§ **WHAT IS EXPECTED**
Repeat precisely the span of lines below that opens with the line containing "def opcodeRowD : List" and closes with the line containing "[.one .rpo, .one", both included.
··· SOURCE DATA ···
-- ==== Sys2Proof/Decode.lean ====
section
/-! DEFINITION. Decoding by the opcode map of R101, and after it the encoder by the field patterns of R94 to R98. -/

namespace Sys2Proof

/-- `hi ++ lo`, the high byte in the more significant half (R7). -/
def joinBytes (hi lo : Byte) : Word := hi ++ lo

/-- Bits 15 to 8 of a word (R7). -/
def highByte (w : Word) : Byte := w.extractLsb' 8 8

/-- Bits 7 to 0 of a word (R7). -/
def lowByte (w : Word) : Byte := w.extractLsb' 0 8

/-- The two bytes of a 16-bit operand as they stand in an instruction, low byte first (R68, R93). -/
def wordBytes (w : Word) : List Byte := [lowByte w, highByte w]

/-! ## The opcode map -/

/-- What the first byte says of an instruction: how many operand bytes follow and which instruction they make
(R91, R92, R93). -/
inductive Shape where
  /-- Format F1: the first byte is the whole instruction. -/
  | one (i : Instr)
  /-- Format F2: byte 2 is D8 or N. -/
  | two (f : Byte → Instr)
  /-- Format F3: bytes 2 and 3 are D16 or ADR. -/
  | three (f : Word → Instr)
  /-- An unused code that has length 3 under the `alias` policy and no length under `fault` (R100, R105). -/
  | unusedThree (f : Word → Instr)

/-- Row 0 of the map of R101: codes 00 to 0F. -/
def opcodeRow0 : List Shape :=
  [.one .nop, .three .lxiB, .one .staxB, .one .inxB,
   .one .inrB, .one .dcrB, .two .mviB, .one .rlc,
   .one .unused08, .one .dadB, .one .ldaxB, .one .dcxB,
   .one .inrC, .one .dcrC, .two .mviC, .one .rrc]

/-- Row 1 of the map of R101: codes 10 to 1F. -/
def opcodeRow1 : List Shape :=
  [.one .unused10, .three .lxiD, .one .staxD, .one .inxD,
   .one .inrD, .one .dcrD, .two .mviD, .one .ral,
   .one .unused18, .one .dadD, .one .ldaxD, .one .dcxD,
   .one .inrE, .one .dcrE, .two .mviE, .one .rar]

/-- Row 2 of the map of R101: codes 20 to 2F. -/
def opcodeRow2 : List Shape :=
  [.one .unused20, .three .lxiH, .three .shld, .one .inxH,
   .one .inrH, .one .dcrH, .two .mviH, .one .daa,
   .one .unused28, .one .dadH, .three .lhld, .one .dcxH,
   .one .inrL, .one .dcrL, .two .mviL, .one .cma]

/-- Row 3 of the map of R101: codes 30 to 3F. -/
def opcodeRow3 : List Shape :=
  [.one .unused30, .three .lxiSP, .three .sta, .one .inxSP,
   .one .inrM, .one .dcrM, .two .mviM, .one .stc,
   .one .unused38, .one .dadSP, .three .lda, .one .dcxSP,
   .one .inrA, .one .dcrA, .two .mviA, .one .cmc]

/-- Row 4 of the map of R101: codes 40 to 4F. -/
def opcodeRow4 : List Shape :=
  [.one .movBB, .one .movBC, .one .movBD, .one .movBE,
   .one .movBH, .one .movBL, .one .movBM, .one .movBA,
   .one .movCB, .one .movCC, .one .movCD, .one .movCE,
   .one .movCH, .one .movCL, .one .movCM, .one .movCA]

/-- Row 5 of the map of R101: codes 50 to 5F. -/
def opcodeRow5 : List Shape :=
  [.one .movDB, .one .movDC, .one .movDD, .one .movDE,
   .one .movDH, .one .movDL, .one .movDM, .one .movDA,
   .one .movEB, .one .movEC, .one .movED, .one .movEE,
   .one .movEH, .one .movEL, .one .movEM, .one .movEA]

/-- Row 6 of the map of R101: codes 60 to 6F. -/
def opcodeRow6 : List Shape :=
  [.one .movHB, .one .movHC, .one .movHD, .one .movHE,
   .one .movHH, .one .movHL, .one .movHM, .one .movHA,
   .one .movLB, .one .movLC, .one .movLD, .one .movLE,
   .one .movLH, .one .movLL, .one .movLM, .one .movLA]

/-- Row 7 of the map of R101: codes 70 to 7F. -/
def opcodeRow7 : List Shape :=
  [.one .movMB, .one .movMC, .one .movMD, .one .movME,
   .one .movMH, .one .movML, .one .hlt, .one .movMA,
   .one .movAB, .one .movAC, .one .movAD, .one .movAE,
   .one .movAH, .one .movAL, .one .movAM, .one .movAA]

/-- Row 8 of the map of R101: codes 80 to 8F. -/
def opcodeRow8 : List Shape :=
  [.one .addB, .one .addC, .one .addD, .one .addE,
   .one .addH, .one .addL, .one .addM, .one .addA,
   .one .adcB, .one .adcC, .one .adcD, .one .adcE,
   .one .adcH, .one .adcL, .one .adcM, .one .adcA]

/-- Row 9 of the map of R101: codes 90 to 9F. -/
def opcodeRow9 : List Shape :=
  [.one .subB, .one .subC, .one .subD, .one .subE,
   .one .subH, .one .subL, .one .subM, .one .subA,
   .one .sbbB, .one .sbbC, .one .sbbD, .one .sbbE,
   .one .sbbH, .one .sbbL, .one .sbbM, .one .sbbA]

/-- Row A of the map of R101: codes A0 to AF. -/
def opcodeRowA : List Shape :=
  [.one .anaB, .one .anaC, .one .anaD, .one .anaE,
   .one .anaH, .one .anaL, .one .anaM, .one .anaA,
   .one .xraB, .one .xraC, .one .xraD, .one .xraE,
   .one .xraH, .one .xraL, .one .xraM, .one .xraA]

/-- Row B of the map of R101: codes B0 to BF. -/
def opcodeRowB : List Shape :=
  [.one .oraB, .one .oraC, .one .oraD, .one .oraE,
   .one .oraH, .one .oraL, .one .oraM, .one .oraA,
   .one .cmpB, .one .cmpC, .one .cmpD, .one .cmpE,
   .one .cmpH, .one .cmpL, .one .cmpM, .one .cmpA]

/-- Row C of the map of R101: codes C0 to CF. -/
def opcodeRowC : List Shape :=
  [.one .rnz, .one .popB, .three .jnz, .three .jmp,
   .three .cnz, .one .pushB, .two .adi, .one .rst0,
   .one .rz, .one .ret, .three .jz, .unusedThree .unusedCB,
   .three .cz, .three .call, .two .aci, .one .rst1]

/-- Row D of the map of R101: codes D0 to DF. -/
def opcodeRowD : List Shape :=
  [.one .rnc, .one .popD, .three .jnc, .two .outN,
   .three .cnc, .one .pushD, .two .sui, .one .rst2,
   .one .rc, .one .unusedD9, .three .jc, .two .inN,
   .three .cc, .unusedThree .unusedDD, .two .sbi, .one .rst3]

/-- Row E of the map of R101: codes E0 to EF. -/
def opcodeRowE : List Shape :=
  [.one .rpo, .one .popH, .three .jpo, .one .xthl,
   .three .cpo, .one .pushH, .two .ani, .one .rst4,
   .one .rpe, .one .pchl, .three .jpe, .one .xchg,
   .three .cpe, .unusedThree .unusedED, .two .xri, .one .rst5]

/-- Row F of the map of R101: codes F0 to FF. -/
def opcodeRowF : List Shape :=
  [.one .rp, .one .popPSW, .three .jp, .one .di,
   .three .cp, .one .pushPSW, .two .ori, .one .rst6,
   .one .rm, .one .sphl, .three .jm, .one .ei,
   .three .cm, .unusedThree .unusedFD, .two .cpi, .one .rst7]

/-- The sixteen rows of the map, by the high hexadecimal digit (R101). -/
def opcodeRows : List (List Shape) :=
  [opcodeRow0, opcodeRow1, opcodeRow2, opcodeRow3, opcodeRow4, opcodeRow5, opcodeRow6, opcodeRow7] ++
  [opcodeRow8, opcodeRow9, opcodeRowA, opcodeRowB, opcodeRowC, opcodeRowD, opcodeRowE, opcodeRowF]

/-- The cell of the map of R101 for a first byte. Every row and column is present, so the defaults are never
answered. -/
def shapeOf (op : Byte) : Shape :=
  (opcodeRows.getD (op.toNat / 16) []).getD (op.toNat % 16) (.one .nop)

/-- The length an opcode gives its instruction (R100); the unused codes CB, DD, ED and FD count with the length
they have under the `alias` policy. -/
def opcodeLength (op : Byte) : Nat :=
  match shapeOf op with
  | .one _ => 1
  | .two _ => 2
  | .three _ => 3
  | .unusedThree _ => 3

/-- Why a list of bytes is not the beginning of a program text. -/
inductive DecodeError where
  /-- There is no first byte. -/
  | noBytes
  /-- The bytes end before the operand bytes that this opcode has. -/
  | truncated (opcode : Byte)
  deriving DecidableEq, Repr

/-- Decodes the instruction at the head of a list of bytes and returns it with the bytes behind it (R90, R107). -/
def decode : List Byte → Except DecodeError (Instr × List Byte)
  | [] => .error .noBytes
  | op :: rest =>
    match shapeOf op, rest with
    | .one i, rest => .ok (i, rest)
    | .two f, b2 :: rest => .ok (f b2, rest)
    | .three f, b2 :: b3 :: rest => .ok (f (joinBytes b3 b2), rest)
    | .unusedThree f, b2 :: b3 :: rest => .ok (f (joinBytes b3 b2), rest)
    | _, _ => .error (.truncated op)

/-- The three bytes that an instruction whose bits are `w` occupies: the lowest `nbits` bits of `w`, zeros above
them, byte 1 in bits 7 to 0. -/
def tableBytes (nbits w : Nat) : List Byte :=
  let v := w % 2 ^ nbits
  [BitVec.ofNat 8 v, BitVec.ofNat 8 (v / 256), BitVec.ofNat 8 (v / 65536)]

/-- The instruction the decoder reads from a word numbered as spec/opcode_table.json numbers it. -/
def decodeTableWord (nbits w : Nat) : Option Instr :=
  match decode (tableBytes nbits w) with
  | .ok (i, _) => some i
  | .error _ => none

/-! ## The encoder -/

/-- The 3-bit code of a register (R94). -/
def regCode : Reg → BitVec 3
  | .b => 0b000
  | .c => 0b001
  | .d => 0b010
  | .e => 0b011
  | .h => 0b100
  | .l => 0b101
  | .a => 0b111

/-- The 3-bit code of an 8-bit operand, `110` for M (R94). -/
def operandCode : Operand8 → BitVec 3
  | .reg r => regCode r
  | .m => 0b110

/-- The 2-bit code of a pair (R95). -/
def pairCode : Pair → BitVec 2
  | .rp .bc => 0b00
  | .rp .de => 0b01
  | .rp .hl => 0b10
  | .sp => 0b11

/-- The 3-bit code of a condition (R96). -/
def condCode : Cond → BitVec 3
  | .nz => 0b000
  | .z => 0b001
  | .nc => 0b010
  | .c => 0b011
  | .po => 0b100
  | .pe => 0b101
  | .p => 0b110
  | .m => 0b111

/-- The 3-bit code of an ALU operation (R98). -/
def aluCode : AluOp → BitVec 3
  | .add => 0b000
  | .adc => 0b001
  | .sub => 0b010
  | .sbb => 0b011
  | .ana => 0b100
  | .xra => 0b101
  | .ora => 0b110
  | .cmp => 0b111

/-- The 3-bit restart field (R97). -/
def restartCode (n : Fin 8) : BitVec 3 := BitVec.ofNat 3 n.val

/-- An opcode byte cut as bits 7:6, 5:3 and 2:0 (R94, R96 to R98). -/
def fields233 (top : BitVec 2) (mid low : BitVec 3) : Byte := top ++ mid ++ low

/-- An opcode byte cut as bits 7:6, 5:4 and 3:0 (R95). -/
def fields224 (top pp : BitVec 2) (low : BitVec 4) : Byte := top ++ pp ++ low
···
§ **ANSWER TO THE EXERCISE**
def opcodeRowD : List Shape :=
  [.one .rnc, .one .popD, .three .jnc, .two .outN,
   .three .cnc, .one .pushD, .two .sui, .one .rst2,
   .one .rc, .one .unusedD9, .three .jc, .two .inN,
   .three .cc, .unusedThree .unusedDD, .two .sbi, .one .rst3]

/-- Row E of the map of R101: codes E0 to EF. -/
def opcodeRowE : List Shape :=
  [.one .rpo, .one .popH, .three .jpo, .one .xthl,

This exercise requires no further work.